Plaintiff Glenn J. Hopkins’s Motion to Add Additional Defendants
and Motion in Limine are also pending before the Court.
In his Third Amended Complaint, Plaintiff Glenn J. Hopkins (“the
Plaintiff” or “Hopkins”) asserts that Defendant Springfield Housing
Authority (“the Defendant” or “SHA”) has violated his rights under the
Americans with Disabilities Act, 42 U.S.C. § 12201 et seq (“ADA”). The
Plaintiff claims the Defendant failed to accommodate a disabled person and
retaliated against him by enforcing its alleged violations of United States
Housing and Urban Development (“HUD”) regulations.
I. FACTUAL BACKGROUND1
The Plaintiff alleges he is a disabled person as defined by the ADA
and is qualified for Section 8 housing as a qualified individual with a
disability.
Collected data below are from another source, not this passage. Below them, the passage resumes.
/-- Each opcode byte (0xEB too) decodes to its form; A becomes the sum or difference modulo 256, C the
unsigned carry or no-borrow, V whether the signed sum or difference leaves -128 to 127, Z and N from the
result, whatever D holds; nothing else changes. (R160, R164, R165, R253.) -/
def Obligations.AddAndSubtractForms : Prop :=
  ∀ (b : Byte) (w : Word),
    ReadForm [0x69#8, b] (.adcImm b) (.imm b) 2 false (addLaw) ∧
    ReadForm [0x65#8, b] (.adcZp b) (.zp b) 3 false (addLaw) ∧
    ReadForm [0x75#8, b] (.adcZpx b) (.zpx b) 4 false (addLaw) ∧
    ReadForm [0x6D#8, loByte w, hiByte w] (.adcAbs w) (.abs w) 4 false (addLaw) ∧
    ReadForm [0x7D#8, loByte w, hiByte w] (.adcAbx w) (.abx w) 4 true (addLaw) ∧
    ReadForm [0x79#8, loByte w, hiByte w] (.adcAby w) (.aby w) 4 true (addLaw) ∧
    ReadForm [0x61#8, b] (.adcIzx b) (.izx b) 6 false (addLaw) ∧
    ReadForm [0x71#8, b] (.adcIzy b) (.izy b) 5 true (addLaw) ∧
    ReadForm [0xE9#8, b] (.sbcImm b) (.imm b) 2 false (subtractLaw) ∧
    ReadForm [0xEB#8, b] (.sbcEB b) (.imm b) 2 false (subtractLaw) ∧
    ReadForm [0xE5#8, b] (.sbcZp b) (.zp b) 3 false (subtractLaw) ∧
    ReadForm [0xF5#8, b] (.sbcZpx b) (.zpx b) 4 false (subtractLaw) ∧
    ReadForm [0xED#8, loByte w, hiByte w] (.sbcAbs w) (.abs w) 4 false (subtractLaw) ∧
    ReadForm [0xFD#8, loByte w, hiByte w] (.sbcAbx w) (.abx w) 4 true (subtractLaw) ∧
    ReadForm [0xF9#8, loByte w, hiByte w] (.sbcAby w) (.aby w) 4 true (subtractLaw) ∧
    ReadForm [0xE1#8, b] (.sbcIzx b) (.izx b) 6 false (subtractLaw) ∧
    ReadForm [0xF1#8, b] (.sbcIzy b) (.izy b) 5 true (subtractLaw)

/-- C is the unsigned comparison, Z equality, N bit 7 of the wrapped difference; the register, V and all else
stay. (R166, R167, R168.) -/
def Obligations.CompareForms : Prop :=
  ∀ (b : Byte) (w : Word),
    ReadForm [0xC9#8, b] (.cmpImm b) (.imm b) 2 false (fun m u => compareLaw u.a m u) ∧
    ReadForm [0xC5#8, b] (.cmpZp b) (.zp b) 3 false (fun m u => compareLaw u.a m u) ∧
    ReadForm [0xD5#8, b] (.cmpZpx b) (.zpx b) 4 false (fun m u => compareLaw u.a m u) ∧
    ReadForm [0xCD#8, loByte w, hiByte w] (.cmpAbs w) (.abs w) 4 false (fun m u => compareLaw u.a m u) ∧
    ReadForm [0xDD#8, loByte w, hiByte w] (.cmpAbx w) (.abx w) 4 true (fun m u => compareLaw u.a m u) ∧
    ReadForm [0xD9#8, loByte w, hiByte w] (.cmpAby w) (.aby w) 4 true (fun m u => compareLaw u.a m u) ∧
    ReadForm [0xC1#8, b] (.cmpIzx b) (.izx b) 6 false (fun m u => compareLaw u.a m u) ∧
    ReadForm [0xD1#8, b] (.cmpIzy b) (.izy b) 5 true (fun m u => compareLaw u.a m u) ∧
    ReadForm [0xE0#8, b] (.cpxImm b) (.imm b) 2 false (fun m u => compareLaw u.x m u) ∧
    ReadForm [0xE4#8, b] (.cpxZp b) (.zp b) 3 false (fun m u => compareLaw u.x m u) ∧
    ReadForm [0xEC#8, loByte w, hiByte w] (.cpxAbs w) (.abs w) 4 false (fun m u => compareLaw u.x m u) ∧
    ReadForm [0xC0#8, b] (.cpyImm b) (.imm b) 2 false (fun m u => compareLaw u.y m u) ∧
    ReadForm [0xC4#8, b] (.cpyZp b) (.zp b) 3 false (fun m u => compareLaw u.y m u) ∧
    ReadForm [0xCC#8, loByte w, hiByte w] (.cpyAbs w) (.abs w) 4 false (fun m u => compareLaw u.y m u)

/-- The result is the byte doubled, halved, or rotated through the carry, C the bit moved out, Z and N from
the result; on A nothing else changes; in memory one read and one write at the effective address, A kept;
the cost is that of the row of the machine's cost table, by default that of R109. (R181, R182, R183,
R184.) -/
def Obligations.ShiftForms : Prop :=
  ∀ (b : Byte) (w : Word),
    PlainForm [0x0A#8] .aslAcc 2
      (fun s => zeroNegative (aslResult s.a s.flagC)
        { s with a := aslResult s.a s.flagC, flagC := highBit s.a s.flagC }) ∧
    ModifyForm [0x06#8, b] (.aslZp b) (.zp b) 5 aslResult highBit
      (zeroNegative) ∧
    ModifyForm [0x16#8, b] (.aslZpx b) (.zpx b) 6 aslResult highBit
      (zeroNegative) ∧
    ModifyForm [0x0E#8, loByte w, hiByte w] (.aslAbs w) (.abs w) 6 aslResult highBit
      (zeroNegative) ∧
    ModifyForm [0x1E#8, loByte w, hiByte w] (.aslAbx w) (.abx w) 7 aslResult highBit
      (zeroNegative) ∧
    PlainForm [0x4A#8] .lsrAcc 2
      (fun s => zeroNegative (lsrResult s.a s.flagC)
        { s with a := lsrResult s.a s.flagC, flagC := lowBit s.a s.flagC }) ∧
    ModifyForm [0x46#8, b] (.lsrZp b) (.zp b) 5 lsrResult lowBit
      (zeroNegative) ∧
    ModifyForm [0x56#8, b] (.lsrZpx b) (.zpx b) 6 lsrResult lowBit
      (zeroNegative) ∧
    ModifyForm [0x4E#8, loByte w, hiByte w] (.lsrAbs w) (.abs w) 6 lsrResult lowBit
      (zeroNegative) ∧
    ModifyForm [0x5E#8, loByte w, hiByte w] (.lsrAbx w) (.abx w) 7 lsrResult lowBit
      (zeroNegative) ∧
    PlainForm [0x2A#8] .rolAcc 2
      (fun s => zeroNegative (rolResult s.a s.flagC)
        { s with a := rolResult s.a s.flagC, flagC := highBit s.a s.flagC }) ∧
    ModifyForm [0x26#8, b] (.rolZp b) (.zp b) 5 rolResult highBit
      (zeroNegative) ∧
    ModifyForm [0x36#8, b] (.rolZpx b) (.zpx b) 6 rolResult highBit
      (zeroNegative) ∧
    ModifyForm [0x2E#8, loByte w, hiByte w] (.rolAbs w) (.abs w) 6 rolResult highBit
      (zeroNegative) ∧
    ModifyForm [0x3E#8, loByte w, hiByte w] (.rolAbx w) (.abx w) 7 rolResult highBit
      (zeroNegative) ∧
    PlainForm [0x6A#8] .rorAcc 2
      (fun s => zeroNegative (rorResult s.a s.flagC)
        { s with a := rorResult s.a s.flagC, flagC := lowBit s.a s.flagC }) ∧
    ModifyForm [0x66#8, b] (.rorZp b) (.zp b) 5 rorResult lowBit
      (zeroNegative) ∧
    ModifyForm [0x76#8, b] (.rorZpx b) (.zpx b) 6 rorResult lowBit
      (zeroNegative) ∧
    ModifyForm [0x6E#8, loByte w, hiByte w] (.rorAbs w) (.abs w) 6 rorResult lowBit
      (zeroNegative) ∧
    ModifyForm [0x7E#8, loByte w, hiByte w] (.rorAbx w) (.abx w) 7 rorResult lowBit
      (zeroNegative)

/-- The byte or register one more or less modulo 256, Z and N from it; C, V and all else stay. (R185, R186,
R187, R188, R189, R190.) -/
def Obligations.IncrementDecrementForms : Prop :=
  ∀ (b : Byte) (w : Word),
    ModifyForm [0xE6#8, b] (.incZp b) (.zp b) 5 incResult sameCarry
      (zeroNegative) ∧
    ModifyForm [0xF6#8, b] (.incZpx b) (.zpx b) 6 incResult sameCarry
      (zeroNegative) ∧
    ModifyForm [0xEE#8, loByte w, hiByte w] (.incAbs w) (.abs w) 6 incResult sameCarry
      (zeroNegative) ∧
    ModifyForm [0xFE#8, loByte w, hiByte w] (.incAbx w) (.abx w) 7 incResult sameCarry
      (zeroNegative) ∧
    ModifyForm [0xC6#8, b] (.decZp b) (.zp b) 5 decResult sameCarry
      (zeroNegative) ∧
    ModifyForm [0xD6#8, b] (.decZpx b) (.zpx b) 6 decResult sameCarry
      (zeroNegative) ∧
    ModifyForm [0xCE#8, loByte w, hiByte w] (.decAbs w) (.abs w) 6 decResult sameCarry
      (zeroNegative) ∧
    ModifyForm [0xDE#8, loByte w, hiByte w] (.decAbx w) (.abx w) 7 decResult sameCarry
      (zeroNegative) ∧
    PlainForm [0xE8#8] .inx 2 (fun s => zeroNegative (incResult s.x s.flagC) { s with x := incResult s.x s.flagC }) ∧
    PlainForm [0xC8#8] .iny 2 (fun s => zeroNegative (incResult s.y s.flagC) { s with y := incResult s.y s.flagC }) ∧
    PlainForm [0xCA#8] .dex 2 (fun s => zeroNegative (decResult s.x s.flagC) { s with x := decResult s.x s.flagC }) ∧
    PlainForm [0x88#8] .dey 2 (fun s => zeroNegative (decResult s.y s.flagC) { s with y := decResult s.y s.flagC })

/-- Each branch tests its flag; taken, PC becomes the next instruction's address plus the signed offset modulo
65536, in 3 cycles, 4 when that is another page; not taken, 2 cycles; no flag and nothing else changes.
The 2 is the default cost of the row; that another row of the machine's cost table replaces it is the
model's reading (log 12). The page comparison is with the next instruction (the spec's decision D26, log
5). (R200, R207, R208, R209, R210, R211, R212, R213, R214.) -/
def Obligations.BranchForms : Prop :=
  ∀ b : Byte,
    BranchForm [0x10#8, b] (.bpl b) b (fun s => !s.flagN) ∧
    BranchForm [0x30#8, b] (.bmi b) b (fun s => s.flagN) ∧
    BranchForm [0x50#8, b] (.bvc b) b (fun s => !s.flagV) ∧
    BranchForm [0x70#8, b] (.bvs b) b (fun s => s.flagV) ∧
    BranchForm [0x90#8, b] (.bcc b) b (fun s => !s.flagC) ∧
    BranchForm [0xB0#8, b] (.bcs b) b (fun s => s.flagC) ∧
    BranchForm [0xD0#8, b] (.bne b) b (fun s => !s.flagZ) ∧
    BranchForm [0xF0#8, b] (.beq b) b (fun s => s.flagZ)

/-- JMP absolute sets PC in 3 cycles; JMP indirect reads the low byte at the pointer and the high byte at the
next address of the same page, and sets PC, in 5 cycles; nothing else changes but what the two reads
change. The costs are the default rows of the cost table (log 12). The in-page wrap is the spec's decision
D15 (log 5). (R201, R202, R100, R60.) -/
def Obligations.JumpForms : Prop :=
  ∀ w : Word,
    PlainForm [0x4C#8, loByte w, hiByte w] (.jmpAbs w) 3 (fun s => { s with pc := w }) ∧
    Encodes [0x6C#8, loByte w, hiByte w] (.jmpInd w) ∧
    ∀ s,
      let next : Word := BitVec.ofNat 16 (w.toNat / 256 * 256 + (w.toNat + 1) % 256)
      let u := afterRead s w
      exec (.jmpInd w) s = .next
        { afterRead u next with
          pc := BitVec.ofNat 16 ((busPeek s w).toNat + 256 * (busPeek u next).toNat)
          cyclesRemaining := costOr s (.jmpInd w) 5 false false }

/-- JSR pushes PC - 1, high byte first, lowers S by 2 and jumps, in 6 cycles; RTS pulls two bytes and sets PC
to their value plus 1 modulo 65536, in 6 cycles; nothing else changes. The costs are the default rows of
the cost table (log 12). (R203, R204.) -/
def Obligations.CallAndReturnForms : Prop :=
  ∀ w : Word,
    PlainForm [0x20#8, loByte w, hiByte w] (.jsr w) 6
      (fun s => { pushPair ((s.pc.toNat + 65535) % 65536) s with pc := w }) ∧
    PlainForm [0x60#8] .rts 6
      (fun s => { s with
        sp := s.sp + 2#8
        pc := pairAt s (stackAt (s.sp + 1#8)) (stackAt (s.sp + 2#8)) + 1#16 })

/-- BRK pushes its address plus 2 and the status byte with bits 5 and 4 set, sets I, keeps D and the other
flags and loads PC from 0xFFFE, in 7 cycles; RTI pulls the six flags and PC, in 6 cycles; the costs are
the default rows of the cost table (log 12). That BRK shares the vector 0xFFFE is the spec's decision D23
(log 5). (R205, R206, R308, R313.) -/
def Obligations.BreakAndReturnForms : Prop :=
  PlainForm [0x00#8] .brk 7 (fun s => entryLaw 0xFFFE#16 ((s.pc.toNat + 1) % 65536) true s) ∧
    PlainForm [0x40#8] .rti 6
      (fun s => loadStatus (busPeek s (stackAt (s.sp + 1#8)))
        { s with
          sp := s.sp + 3#8
          pc := pairAt s (stackAt (s.sp + 2#8)) (stackAt (s.sp + 3#8)) })

/-- Each sets or clears its flag and changes nothing else; 2 cycles each in the default cost table (R109).
(R230, R231, R232, R233, R234, R235, R236.) -/
def Obligations.FlagInstructionForms : Prop :=
  PlainForm [0x18#8] .clc 2 (fun s => { s with flagC := false }) ∧
    PlainForm [0x38#8] .sec 2 (fun s => { s with flagC := true }) ∧
    PlainForm [0x58#8] .cli 2 (fun s => { s with flagI := false }) ∧
    PlainForm [0x78#8] .sei 2 (fun s => { s with flagI := true }) ∧
    PlainForm [0xB8#8] .clv 2 (fun s => { s with flagV := false }) ∧
    PlainForm [0xD8#8] .cld 2 (fun s => { s with flagD := false }) ∧
    PlainForm [0xF8#8] .sed 2 (fun s => { s with flagD := true })

/-- By the default rows of the cost table (log 12) implied and immediate NOPs take 2 cycles, zero page 3,
indexed zero page and absolute 4, absolute,X 4 or 5 with a page crossing; no register, flag or memory
changes and no operand is read (the spec's decision D11, log 19). (R237, R254, R255, R256.) -/
def Obligations.NopForms : Prop :=
  let nopAbx (i : Instr) (w : Word) (s : State) : Nat :=
      costOr s i 4 true (decide (255 < w.toNat % 256 + s.x.toNat))
    ∀ (b : Byte) (w : Word),
    PlainForm [0x1A#8] .nop1A 2 (fun s => s) ∧
    PlainForm [0x3A#8] .nop3A 2 (fun s => s) ∧
    PlainForm [0x5A#8] .nop5A 2 (fun s => s) ∧
    PlainForm [0x7A#8] .nop7A 2 (fun s => s) ∧
    PlainForm [0xDA#8] .nopDA 2 (fun s => s) ∧
    PlainForm [0xEA#8] .nop 2 (fun s => s) ∧
    PlainForm [0xFA#8] .nopFA 2 (fun s => s) ∧
    PlainForm [0x80#8, b] (.nop80 b) 2 (fun s => s) ∧
    PlainForm [0x82#8, b] (.nop82 b) 2 (fun s => s) ∧
    PlainForm [0x89#8, b] (.nop89 b) 2 (fun s => s) ∧
    PlainForm [0xC2#8, b] (.nopC2 b) 2 (fun s => s) ∧
    PlainForm [0xE2#8, b] (.nopE2 b) 2 (fun s => s) ∧
    PlainForm [0x04#8, b] (.nop04 b) 3 (fun s => s) ∧
    PlainForm [0x44#8, b] (.nop44 b) 3 (fun s => s) ∧
    PlainForm [0x64#8, b] (.nop64 b) 3 (fun s => s) ∧
    PlainForm [0x14#8, b] (.nop14 b) 4 (fun s => s) ∧
    PlainForm [0x34#8, b] (.nop34 b) 4 (fun s => s) ∧
    PlainForm [0x54#8, b] (.nop54 b) 4 (fun s => s) ∧
    PlainForm [0x74#8, b] (.nop74 b) 4 (fun s => s) ∧
    PlainForm [0xD4#8, b] (.nopD4 b) 4 (fun s => s) ∧
    PlainForm [0xF4#8, b] (.nopF4 b) 4 (fun s => s) ∧
    PlainForm [0x0C#8, loByte w, hiByte w] (.nop0C w) 4 (fun s => s) ∧
    (Encodes [0x1C#8, loByte w, hiByte w] (.nop1C w) ∧
      ∀ s, exec (.nop1C w) s = .next { s with cyclesRemaining := nopAbx (.nop1C w) w s }) ∧
    (Encodes [0x3C#8, loByte w, hiByte w] (.nop3C w) ∧
      ∀ s, exec (.nop3C w) s = .next { s with cyclesRemaining := nopAbx (.nop3C w) w s }) ∧
    (Encodes [0x5C#8, loByte w, hiByte w] (.nop5C w) ∧
      ∀ s, exec (.nop5C w) s = .next { s with cyclesRemaining := nopAbx (.nop5C w) w s }) ∧
    (Encodes [0x7C#8, loByte w, hiByte w] (.nop7C w) ∧
      ∀ s, exec (.nop7C w) s = .next { s with cyclesRemaining := nopAbx (.nop7C w) w s }) ∧
    (Encodes [0xDC#8, loByte w, hiByte w] (.nopDC w) ∧
      ∀ s, exec (.nopDC w) s = .next { s with cyclesRemaining := nopAbx (.nopDC w) w s }) ∧
    (Encodes [0xFC#8, loByte w, hiByte w] (.nopFC w) ∧
      ∀ s, exec (.nopFC w) s = .next { s with cyclesRemaining := nopAbx (.nopFC w) w s })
SHA is a state government agency providing for Section 8
Housing for qualified individuals and is regulated by Title II of the ADA
and the Fair Housing Act.
The Plaintiff and his now-deceased wife, Cindy Hopkins, began
residing at 1117 N. 4th Street, Springfield, Illinois 62702 in February of
2006. Cindy Hopkins died on February 5, 2010. The rent for this home
is fixed by a bank mortgage at $700.00 per month.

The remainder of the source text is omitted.